The parameters $a$ (slope) and $b$ (bias) that best "fit" the data points can be found
algorithmically.

How good a model fits the data is determined by minimizing some **loss** or error.

In the case of the linear model, the loss is measured by the Mean Squared Error (MSE) – you have
seen this in the lecture.

In [None]:
# import the Linear Regression model from scikit-learn
from sklearn.linear_model import LinearRegression

# fit a linear model to the example data
linear_reg_1 = LinearRegression().fit(X_reg, y_reg)

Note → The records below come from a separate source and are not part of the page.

theorem crc32c_lt (l : List Nat) (hl : ∀ b ∈ l, b < 256) : crc32c l < 2 ^ 32 :=
  Nat.xor_lt_two_pow (crc32cReg_lt l hl (by decide)) (by decide)

/-- The bytes at offsets 0x01 to 0x2B of the frame for `x`, over which its CRC is made (R736). -/
def dxpBody (srcId : Nat) (x : LsFrame) : List Nat :=
  toBytes 1 x.typ ++ toBytes 2 srcId ++ toBytes 2 x.seq.toNat ++ toBytes 1 x.stream ++ [0] ++ toBytes 4 x.n.toNat ++
    toBytes 32 x.d.toNat

theorem dxpBody_lt (srcId : Nat) (x : LsFrame) : ∀ b ∈ dxpBody srcId x, b < 256 := by
  intro b hb
  simp only [dxpBody, List.mem_append, List.mem_singleton] at hb
  rcases hb with (((((h | h) | h) | h) | rfl) | h) | h
  case inl.inl.inr => decide
  all_goals exact toBytes_lt h

@[simp] theorem length_dxpBody (srcId : Nat) (x : LsFrame) : (dxpBody srcId x).length = 43 := by
  simp [dxpBody]

/-- The frame is its 48 bytes, the CRC last. -/
theorem dxpFrame_toNat (srcId : Nat) (x : LsFrame) :
    (dxpFrame srcId x).toNat = ofBytes ((0xBC :: dxpBody srcId x) ++ toBytes 4 (crc32c (dxpBody srcId x))) := by
  have hcrc := crc32c_lt _ (dxpBody_lt srcId x)
  have hbody := ofBytes_lt (0xBC :: dxpBody srcId x)
  have hlen : (0xBC :: dxpBody srcId x).length = 44 := by rw [List.length_cons, length_dxpBody]
  rw [ofBytes_append, ofBytes_toBytes, hlen, Nat.mod_eq_of_lt hcrc]
  rw [hlen] at hbody
  have hmod : (dxpFrame srcId x).toNat =
      (ofBytes (0xBC :: dxpBody srcId x) + crc32c (dxpBody srcId x) * 2 ^ (8 * 0x2C)) % 2 ^ 384 := BitVec.toNat_ofNat _ _
  rw [hmod, Nat.mul_comm (crc32c _), Nat.mod_eq_of_lt]
  generalize ofBytes (0xBC :: dxpBody srcId x) = a at hbody
  generalize crc32c (dxpBody srcId x) = c at hcrc
  norm_num at hbody hcrc ⊢
  omega

/-- A field of the frame, given what stands before and after it. -/
theorem fld_dxpFrame (srcId : Nat) (x : LsFrame) {before field after : List Nat}
    (h : (0xBC :: dxpBody srcId x) ++ toBytes 4 (crc32c (dxpBody srcId x)) = before ++ (field ++ after)) :
    fld (dxpFrame srcId x) (8 * before.length) (8 * field.length) = ofBytes field := by
  rw [fld, dxpFrame_toNat, h, ofBytes_field]

theorem dxpCrcOk_dxpFrame (srcId : Nat) (x : LsFrame) : dxpCrcOk (dxpFrame srcId x) = true := by
  have hcrc := fld_dxpFrame srcId x (before := 0xBC :: dxpBody srcId x) (after := []) (by rw [List.append_nil])
  rw [length_toBytes, List.length_cons, length_dxpBody, ofBytes_toBytes,
    Nat.mod_eq_of_lt (crc32c_lt _ (dxpBody_lt srcId x))] at hcrc
  have hbytes : toBytes 44 (dxpFrame srcId x).toNat = 0xBC :: dxpBody srcId x := by
    have hback := toBytes_ofBytes_append (0xBC :: dxpBody srcId x) (toBytes 4 (crc32c (dxpBody srcId x))) fun b hb => by
      rcases List.mem_cons.1 hb with rfl | hb
      · decide
      · exact dxpBody_lt srcId x b hb
    rwa [← dxpFrame_toNat, List.length_cons, length_dxpBody] at hback
  rw [dxpCrcOk, hbytes]
  exact beq_iff_eq.2 hcrc

/-- The fields of the frame at their offsets (R736). -/
theorem dxpFrame_fields (srcId : Nat) (hsrc : srcId < 2 ^ 16) (x : LsFrame) (htyp : x.typ < 256) (hstream : x.stream < 256) :
    fld (dxpFrame srcId x) 8 8 = x.typ ∧ fld (dxpFrame srcId x) 16 16 = srcId ∧
      fld (dxpFrame srcId x) 32 16 = x.seq.toNat ∧ fld (dxpFrame srcId x) 48 8 = x.stream ∧
      fld (dxpFrame srcId x) 56 8 = 0 ∧ fld (dxpFrame srcId x) 64 32 = x.n.toNat ∧
      fld (dxpFrame srcId x) 96 256 = x.d.toNat := by
  have key : ∀ {off len n v : Nat} (before after : List Nat), 8 * before.length = off → 8 * n = len → v < 2 ^ (8 * n) →
      (0xBC :: dxpBody srcId x) ++ toBytes 4 (crc32c (dxpBody srcId x)) = before ++ (toBytes n v ++ after) →
      fld (dxpFrame srcId x) off len = v := by
    intro off len n v before after hoff hlen hv h
    have hf := fld_dxpFrame srcId x h
    rwa [length_toBytes, ofBytes_toBytes, Nat.mod_eq_of_lt hv, hoff, hlen] at hf
  set crc := toBytes 4 (crc32c (dxpBody srcId x)) with hc
  let d := toBytes 32 x.d.toNat ++ crc
  let n := toBytes 4 x.n.toNat ++ d
  let st := toBytes 1 x.stream ++ ([0] ++ n)
  let sq := toBytes 2 x.seq.toNat ++ st
  let sr := toBytes 2 srcId ++ sq
  let b1 := 0xBC :: toBytes 1 x.typ
  let b2 := b1 ++ toBytes 2 srcId
  let b3 := b2 ++ toBytes 2 x.seq.toNat
  let b4 := b3 ++ toBytes 1 x.stream
  refine ⟨key (n := 1) [0xBC] sr rfl rfl htyp ?_, key (n := 2) b1 sq ?_ rfl hsrc ?_, key (n := 2) b2 st ?_ rfl x.seq.isLt ?_,
    key (n := 1) b3 ([0] ++ n) ?_ rfl hstream ?_, key (n := 1) b4 n ?_ rfl (by decide) ?_,
    key (n := 4) (b4 ++ [0]) d ?_ rfl x.n.isLt ?_, key (n := 32) (b4 ++ [0] ++ toBytes 4 x.n.toNat) crc ?_ rfl x.d.isLt ?_⟩
  all_goals simp [b1, b2, b3, b4, d, n, st, sq, sr, dxpBody, toBytes]

end Sys2Proof.Machine
end

section
/-! ### The lock-step link (R736 to R741) -/

namespace Sys2Proof.Machine

variable {s : State}
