-- ==== Sys2Proof/Laws/State.lean ====
section
/-! SUPPORT. One lemma per field per named update of State: no later proof unfolds a record update. -/

namespace Sys2Proof.Machine

/-! ## emit -/

@[simp] theorem State.emit_cfg (s : State) (e : Event) : (s.emit e).cfg = s.cfg := rfl
@[simp] theorem State.emit_dstore (s : State) (e : Event) : (s.emit e).dstore = s.dstore := rfl
@[simp] theorem State.emit_lastmark (s : State) (e : Event) : (s.emit e).lastmark = s.lastmark := rfl
@[simp] theorem State.emit_now (s : State) (e : Event) : (s.emit e).now = s.now := rfl
@[simp] theorem State.emit_pinOe (s : State) (e : Event) : (s.emit e).pinOe = s.pinOe := rfl
@[simp] theorem State.emit_pinOut (s : State) (e : Event) : (s.emit e).pinOut = s.pinOut := rfl
@[simp] theorem State.emit_cst (s : State) (e : Event) : (s.emit e).cst = s.cst := rfl
@[simp] theorem State.emit_op (s : State) (e : Event) : (s.emit e).op = s.op := rfl
@[simp] theorem State.emit_nleds (s : State) (e : Event) : (s.emit e).nleds = s.nleds := rfl
@[simp] theorem State.emit_base (s : State) (e : Event) : (s.emit e).base = s.base := rfl
@[simp] theorem State.emit_color (s : State) (e : Event) : (s.emit e).color = s.color := rfl
@[simp] theorem State.emit_scale (s : State) (e : Event) : (s.emit e).scale = s.scale := rfl
@[simp] theorem State.emit_sreg (s : State) (e : Event) : (s.emit e).sreg = s.sreg := rfl
@[simp] theorem State.emit_ereg (s : State) (e : Event) : (s.emit e).ereg = s.ereg := rfl
@[simp] theorem State.emit_dreg (s : State) (e : Event) : (s.emit e).dreg = s.dreg := rfl
@[simp] theorem State.emit_curb (s : State) (e : Event) : (s.emit e).curb = s.curb := rfl
@[simp] theorem State.emit_nextb (s : State) (e : Event) : (s.emit e).nextb = s.nextb := rfl
@[simp] theorem State.emit_pix (s : State) (e : Event) : (s.emit e).pix = s.pix := rfl
@[simp] theorem State.emit_slot (s : State) (e : Event) : (s.emit e).slot = s.slot := rfl
@[simp] theorem State.emit_biti (s : State) (e : Event) : (s.emit e).biti = s.biti := rfl
@[simp] theorem State.emit_cnt (s : State) (e : Event) : (s.emit e).cnt = s.cnt := rfl
@[simp] theorem State.emit_wrap (s : State) (e : Event) : (s.emit e).wrap = s.wrap := rfl
@[simp] theorem State.emit_tickval (s : State) (e : Event) : (s.emit e).tickval = s.tickval := rfl
@[simp] theorem State.emit_setupLeft (s : State) (e : Event) : (s.emit e).setupLeft = s.setupLeft := rfl
@[simp] theorem State.emit_prep (s : State) (e : Event) : (s.emit e).prep = s.prep := rfl
@[simp] theorem State.emit_late (s : State) (e : Event) : (s.emit e).late = s.late := rfl
@[simp] theorem State.emit_freeIx (s : State) (e : Event) : (s.emit e).freeIx = s.freeIx := rfl
@[simp] theorem State.emit_superseded (s : State) (e : Event) : (s.emit e).superseded = s.superseded := rfl
@[simp] theorem State.emit_mem (s : State) (e : Event) : (s.emit e).mem = s.mem := rfl
@[simp] theorem State.emit_ports (s : State) (e : Event) : (s.emit e).ports = s.ports := rfl
@[simp] theorem State.emit_trace (s : State) (e : Event) : (s.emit e).trace = s.trace ++ [e] := rfl

/-! ## setPin -/

@[simp] theorem State.setPin_cfg (s : State) (b : Bool) : (s.setPin b).cfg = s.cfg := rfl
@[simp] theorem State.setPin_dstore (s : State) (b : Bool) : (s.setPin b).dstore = s.dstore := rfl
@[simp] theorem State.setPin_lastmark (s : State) (b : Bool) : (s.setPin b).lastmark = s.lastmark := rfl
@[simp] theorem State.setPin_now (s : State) (b : Bool) : (s.setPin b).now = s.now := rfl
@[simp] theorem State.setPin_pinOe (s : State) (b : Bool) : (s.setPin b).pinOe = s.pinOe := rfl
@[simp] theorem State.setPin_pinOut (s : State) (b : Bool) : (s.setPin b).pinOut = b := rfl
@[simp] theorem State.setPin_cst (s : State) (b : Bool) : (s.setPin b).cst = s.cst := rfl
@[simp] theorem State.setPin_op (s : State) (b : Bool) : (s.setPin b).op = s.op := rfl
@[simp] theorem State.setPin_nleds (s : State) (b : Bool) : (s.setPin b).nleds = s.nleds := rfl
@[simp] theorem State.setPin_base (s : State) (b : Bool) : (s.setPin b).base = s.base := rfl
@[simp] theorem State.setPin_color (s : State) (b : Bool) : (s.setPin b).color = s.color := rfl
@[simp] theorem State.setPin_scale (s : State) (b : Bool) : (s.setPin b).scale = s.scale := rfl
@[simp] theorem State.setPin_sreg (s : State) (b : Bool) : (s.setPin b).sreg = s.sreg := rfl
@[simp] theorem State.setPin_ereg (s : State) (b : Bool) : (s.setPin b).ereg = s.ereg := rfl
@[simp] theorem State.setPin_dreg (s : State) (b : Bool) : (s.setPin b).dreg = s.dreg := rfl
@[simp] theorem State.setPin_curb (s : State) (b : Bool) : (s.setPin b).curb = s.curb := rfl
@[simp] theorem State.setPin_nextb (s : State) (b : Bool) : (s.setPin b).nextb = s.nextb := rfl
@[simp] theorem State.setPin_pix (s : State) (b : Bool) : (s.setPin b).pix = s.pix := rfl
@[simp] theorem State.setPin_slot (s : State) (b : Bool) : (s.setPin b).slot = s.slot := rfl
@[simp] theorem State.setPin_biti (s : State) (b : Bool) : (s.setPin b).biti = s.biti := rfl
@[simp] theorem State.setPin_cnt (s : State) (b : Bool) : (s.setPin b).cnt = s.cnt := rfl
@[simp] theorem State.setPin_wrap (s : State) (b : Bool) : (s.setPin b).wrap = s.wrap := rfl
@[simp] theorem State.setPin_tickval (s : State) (b : Bool) : (s.setPin b).tickval = s.tickval := rfl
@[simp] theorem State.setPin_setupLeft (s : State) (b : Bool) : (s.setPin b).setupLeft = s.setupLeft := rfl
@[simp] theorem State.setPin_prep (s : State) (b : Bool) : (s.setPin b).prep = s.prep := rfl
@[simp] theorem State.setPin_late (s : State) (b : Bool) : (s.setPin b).late = s.late := rfl
@[simp] theorem State.setPin_freeIx (s : State) (b : Bool) : (s.setPin b).freeIx = s.freeIx := rfl
@[simp] theorem State.setPin_superseded (s : State) (b : Bool) : (s.setPin b).superseded = s.superseded := rfl
@[simp] theorem State.setPin_mem (s : State) (b : Bool) : (s.setPin b).mem = s.mem := rfl
@[simp] theorem State.setPin_ports (s : State) (b : Bool) : (s.setPin b).ports = s.ports := rfl
@[simp] theorem State.setPin_trace (s : State) (b : Bool) : (s.setPin b).trace = s.trace := rfl

/-! ## goto -/

@[simp] theorem State.goto_cfg (s : State) (c : Cst) : (s.goto c).cfg = s.cfg := rfl
@[simp] theorem State.goto_dstore (s : State) (c : Cst) : (s.goto c).dstore = s.dstore := rfl
@[simp] theorem State.goto_lastmark (s : State) (c : Cst) : (s.goto c).lastmark = s.lastmark := rfl
@[simp] theorem State.goto_now (s : State) (c : Cst) : (s.goto c).now = s.now := rfl
@[simp] theorem State.goto_pinOe (s : State) (c : Cst) : (s.goto c).pinOe = s.pinOe := rfl
@[simp] theorem State.goto_pinOut (s : State) (c : Cst) : (s.goto c).pinOut = s.pinOut := rfl
@[simp] theorem State.goto_cst (s : State) (c : Cst) : (s.goto c).cst = c := rfl
@[simp] theorem State.goto_op (s : State) (c : Cst) : (s.goto c).op = s.op := rfl
@[simp] theorem State.goto_nleds (s : State) (c : Cst) : (s.goto c).nleds = s.nleds := rfl
@[simp] theorem State.goto_base (s : State) (c : Cst) : (s.goto c).base = s.base := rfl
@[simp] theorem State.goto_color (s : State) (c : Cst) : (s.goto c).color = s.color := rfl
@[simp] theorem State.goto_scale (s : State) (c : Cst) : (s.goto c).scale = s.scale := rfl
@[simp] theorem State.goto_sreg (s : State) (c : Cst) : (s.goto c).sreg = s.sreg := rfl
@[simp] theorem State.goto_ereg (s : State) (c : Cst) : (s.goto c).ereg = s.ereg := rfl
@[simp] theorem State.goto_dreg (s : State) (c : Cst) : (s.goto c).dreg = s.dreg := rfl
@[simp] theorem State.goto_curb (s : State) (c : Cst) : (s.goto c).curb = s.curb := rfl
@[simp] theorem State.goto_nextb (s : State) (c : Cst) : (s.goto c).nextb = s.nextb := rfl
@[simp] theorem State.goto_pix (s : State) (c : Cst) : (s.goto c).pix = s.pix := rfl
@[simp] theorem State.goto_slot (s : State) (c : Cst) : (s.goto c).slot = s.slot := rfl
@[simp] theorem State.goto_biti (s : State) (c : Cst) : (s.goto c).biti = s.biti := rfl
@[simp] theorem State.goto_cnt (s : State) (c : Cst) : (s.goto c).cnt = s.cnt := rfl
@[simp] theorem State.goto_wrap (s : State) (c : Cst) : (s.goto c).wrap = s.wrap := rfl
@[simp] theorem State.goto_tickval (s : State) (c : Cst) : (s.goto c).tickval = s.tickval := rfl
@[simp] theorem State.goto_setupLeft (s : State) (c : Cst) : (s.goto c).setupLeft = s.setupLeft := rfl
@[simp] theorem State.goto_prep (s : State) (c : Cst) : (s.goto c).prep = s.prep := rfl
@[simp] theorem State.goto_late (s : State) (c : Cst) : (s.goto c).late = s.late := rfl
@[simp] theorem State.goto_freeIx (s : State) (c : Cst) : (s.goto c).freeIx = s.freeIx := rfl
@[simp] theorem State.goto_superseded (s : State) (c : Cst) : (s.goto c).superseded = s.superseded := rfl
@[simp] theorem State.goto_mem (s : State) (c : Cst) : (s.goto c).mem = s.mem := rfl
@[simp] theorem State.goto_ports (s : State) (c : Cst) : (s.goto c).ports = s.ports := rfl
@[simp] theorem State.goto_trace (s : State) (c : Cst) : (s.goto c).trace = s.trace := rfl
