theorem cyclesLeft_setup {s : State} (hc : s.cst = .setup) :
    s.cyclesLeft = s.setupLeft + frameCycles s.cfg s.nleds.toNat + 2 := by simp [State.cyclesLeft, hc]

theorem cyclesLeft_xmit {s : State} (hc : s.cst = .xmit) :
    s.cyclesLeft = (3 * s.nleds.toNat - 1 - s.byteIx) * (8 * total s.cfg) + s.byteLeft + 2 := by simp [State.cyclesLeft, hc]

theorem cyclesLeft_adjust {s : State} (hc : s.cst = .adjust) : s.cyclesLeft = 2 := by simp [State.cyclesLeft, hc]

theorem cyclesLeft_restore {s : State} (hc : s.cst = .restore) : s.cyclesLeft = 1 := by simp [State.cyclesLeft, hc]

theorem due_setup {s : State} (hc : s.cst = .setup) : s.due = s.setupLeft := by simp [State.due, hc]

theorem due_xmit {s : State} (hc : s.cst = .xmit) : s.due = s.byteLeft - 1 := by simp [State.due, hc]

theorem SameByte.byteIx {s t : State} (h : SameByte s t) : t.byteIx = s.byteIx := by
  unfold State.byteIx
  rw [h.pix, h.slot]

theorem SamePlace.byteLeft {s t : State} (h : SamePlace s t) : t.byteLeft = s.byteLeft := by
  unfold State.byteLeft
  rw [h.biti, h.cfg, h.cnt]

theorem SamePlace.due {s t : State} (h : SamePlace s t) : t.due = s.due := by
  unfold State.due
  rw [h.cst, h.setupLeft, h.byteLeft]

theorem SamePlace.cyclesLeft {s t : State} (h : SamePlace s t) : t.cyclesLeft = s.cyclesLeft := by
  unfold State.cyclesLeft
  rw [h.cst, h.lastmark, h.cfg, h.now, h.nleds, h.setupLeft, h.byteIx, h.byteLeft]

theorem frameCycles_eq (cfg : Config) (n : Nat) : frameCycles cfg n = 3 * n * (8 * total cfg) := by
  unfold frameCycles
  ring

/-- Another byte follows exactly if the one on the wire is not the frame's last. -/
theorem hasNext_iff {s : State} (hpix : s.pix.toNat < s.nleds.toNat) : s.hasNext = true ↔ s.byteIx + 1 < 3 * s.nleds.toNat := by
  have hslot := s.slot.isLt
  simp only [State.hasNext, State.byteIx, Bool.or_eq_true, decide_eq_true_eq]
  omega

/-- The indices step to the next byte in transmission order (R156). -/
theorem nextIndex_byteIx {s : State} (hnext : s.hasNext = true) :
    s.nextIndex.byteIx = s.byteIx + 1 := by
  unfold State.nextIndex State.byteIx
  split_ifs with hslot
  · have hval : (s.slot + 1).val = s.slot.val + 1 := by simp only [Fin.val_add, Fin.val_one]; omega
    simp only [hval]
    omega
  · simp only [State.hasNext, Bool.or_eq_true, decide_eq_true_eq, hslot, false_or] at hnext
    have hn := s.nleds.isLt
    have hval : (s.pix + 1).toNat = s.pix.toNat + 1 := by bv_omega
    have hslot' := s.slot.isLt
    simp only [hval, Fin.val_zero]
    omega

/-! ## A frame on time -/

/-- The look-ahead rests exactly where no byte is to be prepared. -/
def State.Wanted (s : State) : Prop :=
  (s.cst = .setup → (s.prep = .none ↔ s.nleds = 0)) ∧ (s.cst = .xmit → (s.prep = .none ↔ s.hasNext = false))

theorem SameByte.wanted {s t : State} (h : SameByte s t) (hprep : t.prep = .none ↔ s.prep = .none) (hs : s.Wanted) : t.Wanted := by
  unfold State.Wanted
  rw [h.cst, h.nleds, h.hasNext, hprep]
  exact hs

/-- The frame has missed no deadline and, `inp` being the coming inputs, will not miss that of the byte now prepared. -/
structure State.InTime (memLat : Nat) (inp : Nat → PortIn) (s : State) : Prop where
  late : s.late = false
  wanted : s.Wanted
  due : s.cst = .setup ∨ s.cst = .xmit → s.prep.DueIn memLat s.cfg.prepLat inp s.due

/-- Outside SETUP and XMIT no byte is due. -/
theorem inTime_of_engine_off {memLat : Nat} {inp : Nat → PortIn} {s : State} (hsetup : s.cst ≠ .setup) (hxmit : s.cst ≠ .xmit)
    (hlate : s.late = false) : s.InTime memLat inp where
  late := hlate
  wanted := ⟨fun h => absurd h hsetup, fun h => absurd h hxmit⟩
  due h := absurd h (not_or.2 ⟨hsetup, hxmit⟩)

theorem SamePlace.inTime {memLat : Nat} {inp : Nat → PortIn} {s t : State} (h : SamePlace s t) (hprep : t.prep = s.prep)
    (hs : s.InTime memLat inp) : t.InTime memLat inp where
  late := h.late.trans hs.late
  wanted := h.wanted (by rw [hprep]) hs.wanted
  due := by
    rw [hprep, h.cst, h.cfg, h.due]
    exact hs.due

/-- From SETUP on, until the block is idle again: the invariant, and the deadlines kept under the platform's budget. -/
structure State.OnTime (goLat memLat : Nat) (s : State) : Prop where
  inv : s.Inv
  budget : s.Budget goLat memLat
  inTime : s.InTime memLat s.portAt

section
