theorem xmitCycle_traceOk (h : s.OnTime goLat memLat) (hc : s.cst = .xmit) (ht : s.TraceOk T) :
    (s.xmitCycle (s.portAt 0)).TraceOk T := by
  have hplace := prepCycle_samePlace s (s.portAt 0)
  have hpix := h.inv.position.1 hc
  have hbiti := s.biti.isLt
  have hix : s.nextIx = s.byteIx + 1 := nextIx_xmit hc
  have hlog := (traceOk_xmit hc).1 ht
  have hq : (s.prepCycle (s.portAt 0)).Logged (T ++ [.irqOff]) (8 * s.byteIx + (8 - s.biti.toNat)) :=
    prepCycle_logged _ hlog (fun a ha => op_of_reading h.inv ha) (.inr (by omega))
  obtain ⟨hcnt, e⟩ | ⟨hcnt, hbit, e⟩ | ⟨hcnt, hbit, hnext, hready, e⟩ | ⟨hcnt, hbit, hlast, e⟩ :=
    h.xmitCycle_cases hc (s.portAt 0) <;> rw [e]
  · have hwrap := ((countStep_spec s.cfg s.cnt s.wrap).1 hcnt).2
    rw [← hplace.cfg, ← hplace.cnt, ← hplace.wrap] at hwrap
    have hend := (issue_samePlace (s.prepCycle (s.portAt 0)).count (s.portAt 0).go).trans (microOps_samePlace _)
    have hbyte := (hplace.toSameByte.trans (count_sameByte _)).trans hend.toSameByte
    rw [traceOk_xmit (hbyte.cst.trans hc), hbyte.byteIx, hend.biti, State.count_biti, hplace.biti]
    exact issue_microOps_logged (s := (s.prepCycle (s.portAt 0)).count) _ hq hwrap
  · have hwrap := ((countStep_spec s.cfg s.cnt s.wrap).2 (by omega)).2
    rw [← hplace.cfg, ← hplace.cnt, ← hplace.wrap] at hwrap
    have hmid := (hplace.toSameByte.trans (nextBit_sameByte _)).trans (count_sameByte _)
    have hend := (issue_samePlace (s.prepCycle (s.portAt 0)).nextBit.count (s.portAt 0).go).trans (microOps_samePlace _)
    have hbyte := hmid.trans hend.toSameByte
    have hpred := biti_pred_succ hbit
    rw [traceOk_xmit (hbyte.cst.trans hc), hbyte.byteIx, hend.biti, State.count_biti, State.nextBit_biti, hplace.biti,
      show 8 * s.byteIx + (8 - (s.biti - 1).toNat) = 8 * s.byteIx + (8 - s.biti.toNat) + 1 by omega]
    exact issue_microOps_logged_boundary (s := (s.prepCycle (s.portAt 0)).nextBit.count) _ hq hwrap (by rw [hmid.nextIx]; omega)
  · obtain ⟨hstart, hstartix⟩ := nextByte_byteStart hc hcnt hnext hready
    have hreads : s.readsDone = s.byteIx + 2 := by rw [State.readsDone, hix, hready]; rfl
    have hbits : 8 * s.byteIx + (8 - s.biti.toNat) = 8 * (s.byteIx + 1) := by rw [hbit]; rfl
    rw [hbits] at hlog
    exact hstart.traceOk _ (by rwa [hstartix]) (by rw [hstartix, hreads])
  · have hend : ¬ s.byteIx + 1 < 3 * s.nleds.toNat := by rw [← hasNext_iff hpix, hlast]; simp
    have hslot := s.slot.isLt
    have hinside : s.byteIx < 3 * s.nleds.toNat := by unfold State.byteIx; omega
    have hreads : s.readsDone = 3 * s.nleds.toNat := by
      rw [State.readsDone, hix, h.rest_of_last hc hlast]
      show s.byteIx + 1 + 0 = _
      omega
    rw [hbit] at hlog
    exact (traceOk_adjust rfl).2 (enterAdjust_sent hlog hreads (by show 8 * s.byteIx + 8 = _; omega))

theorem adjustCycle_traceOk (hc : s.cst = .adjust) (h : s.TraceOk T) : s.adjustCycle.TraceOk T := by
  have hkeeps := s.adjustCycle_keeps
  obtain ⟨_, _, e⟩ := s.writeBack_frame
  have hsent := ((traceOk_adjust hc).1 h).emit ⟨hkeeps.cfg, hkeeps.op, hkeeps.nleds, hkeeps.base⟩ .irqOn
    (by simp [State.adjustCycle, e])
  rw [traceOk_restore rfl, State.tickEvent, hkeeps.cfg, hkeeps.nleds]
  exact hsent

theorem restoreCycle_traceOk (hc : s.cst = .restore) (h : s.TraceOk T) : s.restoreCycle.TraceOk T := by
  have hsent := ((traceOk_restore hc).1 h).emit (t := s.restoreCycle) ⟨rfl, rfl, rfl, rfl⟩ .mark rfl
  exact (traceOk_idle rfl).2 hsent

/-- Every cycle of a frame on time carries the trace on. -/
theorem busyNext_traceOk (h : s.InFrame goLat memLat) (hi : s.cst ≠ .idle) (ht : s.TraceOk T) : s.busyNext.TraceOk T := by
  refine finishCycle_traceOk _ ?_
  obtain hwaits | ⟨hontime, hw⟩ := h
  · rw [State.sequencerCycle, hwaits.cst]
    exact waitIdleCycle_traceOk _ hwaits.cst ht
  rw [State.sequencerCycle, s.port_eq_portAt_zero]
  cases hc : s.cst with
  | idle => exact absurd hc hi
  | waitIdle => exact absurd hc hw
  | setup => exact setupCycle_traceOk hontime hc ht
  | xmit => exact xmitCycle_traceOk hontime hc ht
  | adjust => exact adjustCycle_traceOk hc ht
  | restore => exact restoreCycle_traceOk hc ht

/-! ## The whole frame -/

/-- The reads of a command are those of its frame's bytes. -/
theorem WireLog.reads_command {i : Instr} {wire : List Event} (hi : i.opcode.isFrame = true)
    (h : WireLog s.cfg i.opcode (acceptedState i s).base (3 * i.count.toNat) b wire) : traceReads wire = commandReads s.cfg i := by
  rw [h.reads]
  cases i with
  | init => cases hi
  | showFrame base n sc =>
    have hreads := showReads_eq_map s.cfg base n.toNat 0
    simp only [Nat.mul_zero, Nat.zero_add] at hreads
    exact hreads.symm
  | showColor color n sc => rfl
  | clear n => rfl

end

/-- Settles O46: from acceptance on every cycle carries the trace on (`busyNext_traceOk`), so when `BUSY` has fallen all of the frame's
events are on it, each read in its window. -/
theorem frameReadsInTheirWindows : Obligations.FrameReadsInTheirWindows := by
  intro s i h
  obtain ⟨hcst, hcfg, hop, hn, hbase, htrace⟩ := acceptNext_latches h
  have hcycles := acceptNext_cyclesLeft h
  obtain ⟨u, hrun, ⟨goLat, memLat, hu⟩, hleft, hcommand, hok⟩ := runFor_startsFrame (P := State.TraceOk s.trace) h
    ((traceOk_waitIdle hcst).2 htrace) (fun _ _ _ => busyNext_traceOk) (k := (s.acceptNext i).cyclesLeft) hcycles.le
  have hidle : u.cst = .idle := hu.idle_of_cyclesLeft (by omega)
  obtain ⟨wire, hwire, hlog⟩ := (traceOk_idle hidle).1 hok
  rw [hcommand.cfg, hcommand.op, hcommand.base, hcommand.nleds, hcfg, hop, hbase, hn] at hlog
  rw [State.tickEvent, hcommand.cfg, hcommand.nleds, hcfg, hn] at hwire
  exact ⟨u, wire, hcycles ▸ hrun, hwire, hlog.reads_command h.frame, hlog.windows⟩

# plot the datapoints. x = features, y = target value
ax = sns.scatterplot(x=X_reg.flatten(), y=y_reg)

x_min = X_reg.min()
x_max = X_reg.max()

# generate a prediction using the linear model on the example data
pred = linear_reg_1.predict([[x_min], [x_max]])

# plot the predicted line
ax.plot([x_min, x_max], pred, color="black", linestyle="--", linewidth=2)

# add labels to axis
ax.set_xlabel("x = Features")
ax.set_ylabel("y = Target")

Once fitted, a prediction for points outside the dataset is computed with the same formula:

$$ {\bf y_{pred}} = a {\bf x_{test}} + b $$

In [140]:
# define a new test point at x = 2
test_point = [2]

In [141]:
# use the linear model to predict its target value
predicted_value = linear_reg_1.predict([test_point])[0]

In [None]:
# plot the data points. x = features, y = target value
ax = sns.scatterplot(x=X_reg.flatten(), y=y_reg)

# plot the predicted line
ax.plot([x_min, x_max], pred, color="black", linestyle="--", linewidth=2)

# draw a point at the test point with its predicted value
plt.scatter(test_point, [predicted_value], color="red")

y_min = pred.min()

# draw a vertical arrow from the x-axis at x = test_point to its predicted value
ax.arrow(
    2,
    y_min,
    0,
    predicted_value - y_min,
    color="red",
    head_width=0.1,
    head_length=10,
    length_includes_head=True,
)

# draw a horizontal arrow from the point (x, y) = (test_point, predicted_value) to
# the y-axis at y = predicted_value
ax.arrow(
    test_point[0],
    predicted_value,
    -test_point[0] + x_min,
    0,
    color="red",
    head_width=10,
    head_length=0.1,
    length_includes_head=True,
)

# add the linear formula to the plot
ax.text(-1, 50, "y = ax + b")

# add labels to axis
ax.set_xlabel("x = Features")
ax.set_ylabel("y = Target")

Now, based on what we have seen for classification, we should be able to make the same thought jumps
regarding complexity of the data: we can try to regress a non-linear relationship, and we can even
use similar methods to do so as for classification.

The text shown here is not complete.